MGD, meibomian gland dysfunction; NIBUT, non-invasive break-up time; OSDI, Ocular Surface Disease Index.
The clinical characteristics of subjects are shown in table 1. Most of the subjects suffered from MGD in stages 2 and 3 based on clinical symptoms, clinical signs and ocular surface staining. The results of the Ocular Surface Disease Index questionnaire examination showed that most of the research subjects suffered from dry eyes with severe symptoms.
The kappa value appears to be less than 0.2, which means that there is no agreement for meiboscore between the two techniques (table 2). The same thing was found in the drop-out percentage analysis where there was a low agreement between the meibography with both types of smartphones to infrared meibography (table 3).
Table 2.
Meiboscore agreement between red filter meibography and infrared meibography
| Meiboscore | Kappa value (95% CI) | P value | |
| Smartphone 1 | Lower lid | −0.036 (−0.089 to 0.027) | 0.338 |
| (Samsung S9) | Upper lid | 0.094 (0.008 to 0.186) | 0.038 |
| Lower and upper lid | −0.022 (−0.060 to 0.023) | 0.468 | |
| Smartphone 2 | Lower lid | 0.146 (−0.012 to 0.322) | 0.054 |
| (iPhone XR) | Upper lid | 0.090 (0.003 to 0.196) | 0.027 |
| Lower and upper lid | 0.041 (−0.069 to 0.153) | 0.422 | |
Table 3.
Drop-out percentage using ImageJ agreement between red filter meibography and infrared meibography
| Drop-out percentage | ICC (95% CI) | P value | |
| Smartphone 1 | Lower lid | 0.231 (−0.088 to 0.511) | 0.001 |
| (Samsung S9) | Upper lid | 0.057 (−0.055 to 0.203) | 0.049 |
| Mean lower and upper lid | 0.120 (−0.069 to 0.369) | 0.001 | |
| Smartphone 2 | Lower lid | 0.215 (−0.074 to 0.473) | 0.001 |
| (iPhone XR) | Upper lid | 0.046 (−0.054 to 0.176) | 0.116 |
| Mean lower and upper lid | 0.096 (−0.069 to 0.301) | 0.006 | |
ICC, intraclass correlation coefficient.
There is a positive correlation between meiboscore and drop-out percentage using ImageJ (table 4), which means the increase of meiboscore is directly proportional to the increase in the drop-out percentage even though the correlation value is low (Spearman correlation value is less than 0.5). However, meiboscore correlation value with drop-out percentage using ImageJ of smartphone 2 (iPhone XR) images appears slightly higher than images produced by smartphone 1 (Samsung S9).
Table 4.
Correlation between meiboscore and drop-out percentage using ImageJ in red filter meibography
| Spearman correlation coefficient (ρ) | P value | ||
| Smartphone 1 | Lower lid | 0.230 | 0.06 |
| (Samsung S9) | Upper lid | 0.269 | 0.027 |
| Lower and upper lid | 0.331 | 0.006 | |
| Smartphone 2 | Lower lid | 0.492 | 0.001 |
| (iPhone XR) | Upper lid | 0.354 | 0.003 |
| Lower and upper lid | 0.491 | 0.001 |
The results of the inter-rater reliability analysis showed minimal to weak agreement between the two raters in assessing images produced by standard infrared meibography techniques (online supplemental table 1). There is also no agreement between the two raters in assessing the images produced by smartphone 1 (Samsung S9) while there is only minimal agreement between two raters in assessing the images produced by smartphone 2 (iPhone XR).
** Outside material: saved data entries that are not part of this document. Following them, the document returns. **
-- ==== Sys2Proof/Machine/Interpolator.lean ====
section
/-! DEFINITION. The interpolator (spec/41_interpolator.md R93 to R106): stateless, in both settings of INTERP_ARITH. -/

namespace Sys2Proof.Machine

/-- interpolate under INTERP_ARITH = EXACT (R93 to R96): the whole sum is truncated toward zero, once. -/
def interpolateExact (min max start current stop : Int) : Int :=
  if start = stop then min
  else
    let g := clamp (((current - start : Int) : ℚ) / ((stop - start : Int) : ℚ)) 0 1
    trunc0 ((min : ℚ) + g * ((max - min : Int) : ℚ))

/-- The sum r of interpolate under INTERP_ARITH = BINARY32, start ≠ end, before its conversion to an integer (R97).
DESIGN CHOICE where min needs more than 24 bits: R97's sum is then fl(min) at or before start, where R100 says the result is
min; R97 is followed (log entry 25). -/
def binary32Sum (min max start current stop : Int) : ℚ :=
  let g := clamp (fdiv (fl ((current - start : Int) : ℚ)) (fl ((stop - start : Int) : ℚ))) 0 1
  fadd (fl (min : ℚ)) (fmul (fl ((max - min : Int) : ℚ)) g)

/-- interpolate under INTERP_ARITH = BINARY32 (R97); a sum outside int32 gives a free int32 (R98). -/
def interpolateBinary32 (min max start current stop : Int) : Int :=
  if start = stop then min
  else
    let r := binary32Sum min max start current stop
    if r < -2 ^ 31 ∨ 2 ^ 31 - 1 < r then (Config.freeInterp min max start current stop).toInt else trunc0 r

/-- interpolate (R93): one arithmetic for the whole block (R105). -/
def interpolate (arith : InterpArith) (min max start current stop : Int) : Int :=
  match arith with
  | .exact => interpolateExact min max start current stop
  | .binary32 => interpolateBinary32 min max start current stop

/-- One 5-bit channel of interpolateColor (R102). -/
def interpolateChannel (arith : InterpArith) (min max : BitVec 5) (start current stop : Int) : BitVec 5 :=
  BitVec.ofInt 5 (interpolate arith min.toNat max.toNat start current stop)

/-- interpolateColor (R101): the channels apart, and bit 15 forced to 1 (R103). -/
def interpolateColor (arith : InterpArith) (min max : Half) (start current stop : Int) : Half :=
  packColor
    (interpolateChannel arith (blue min) (blue max) start current stop)
    (interpolateChannel arith (green min) (green max) start current stop)
    (interpolateChannel arith (red min) (red max) start current stop)

end Sys2Proof.Machine
end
bmjophth-2023-001266supp001.pdf (60KB, pdf)
Intra-rater reliability analysis of the two raters showed a weak to moderate agreement value in assessing the images produced by the infrared meibography. Rater 1 shows a weak agreement in assessing the image produced by smartphone 1 (Samsung S9) and rater 2 shows no agreement between the two assessments. Then, in assessing the image produced by smartphone 2 (iPhone XR), rater 1 showed weak agreement in assessing the upper eyelid but obtained minimal agreement in assessing the lower lid. Rater 2 also showed a minimal agreement in assessing the upper and lower lids of the photos produced by smartphone 2 (iPhone XR).
Discussion
This study showed that there is no agreement in meiboscore and drop-out percentage between red filter meibography technique by the Samsung S9 and iPhone XR smartphones compared with infrared. However, there is a positive correlation between the meiboscore and the drop-out percentage using ImageJ on the red filter meibography technique by both types of smartphones, although the correlation value is weak. Furthermore, inter-rater and intrarater reliability for the meiboscore assessment of the red filter meibography technique by both types of smartphones showed no agreement to weak agreement between the two raters.
None to low agreement found in this study indicates that the red filter meibography technique is not comparable to the infrared method in displaying the Meibomian glands (figure 1). The images produced by red filter meibography using smartphones have shortcomings, including the presence of very bright light reflections that make the intact Meibomian glands look like areas with drop-outs (figure 1A1–C1). In addition, the visualisation of the meibomian glands in the upper lid is also more difficult than the lower lid. Meibomian gland contrast in the image produced by the red filter meibography also appears so low that it is indistinguishable from the surrounding area (figure 1A2–C2). Such difficulties were also found in study by Lee et al although they found moderate agreement in meiboscore between red filter and infrared meibography.7
Figure 1.
Results of meibography photos taken on research subjects. The top row shows the upper lid and the bottom row shows the bottom lid. (A1 and A2) Infrared meibography, (B1 and B2): Red filter meibography by smartphone 1 (Samsung S9), (C1 and C2) Red filter meibography by smartphone 2 (iPhone XR).
We encountered several limitations during implementation that may have caused suboptimal images. This includes the lack of characterisation of red light passing through the red filter due to the unavailability of spectroscopic equipment owned by the institution or nearby optical laboratories. We conclude that the red-filtered light source does not adequately reach the spectrum for visualising the meibomian glands. Research by Peral et al found that there are three optimal wavelengths for observation of Meibomian glands, namely at 600 nm (visible red light wavelength), 725 nm and 950 nm (infrared wavelength) and concluded that meibomian gland contrast decreases rapidly when the wavelength is less than 600 nm.10 The red filter used in this study may not fully absorb light other than red and infrared wavelengths, thus unabsorbed light with wavelengths lower than the red light spectrum disturbs the visualisation and contrast of meibomian glands.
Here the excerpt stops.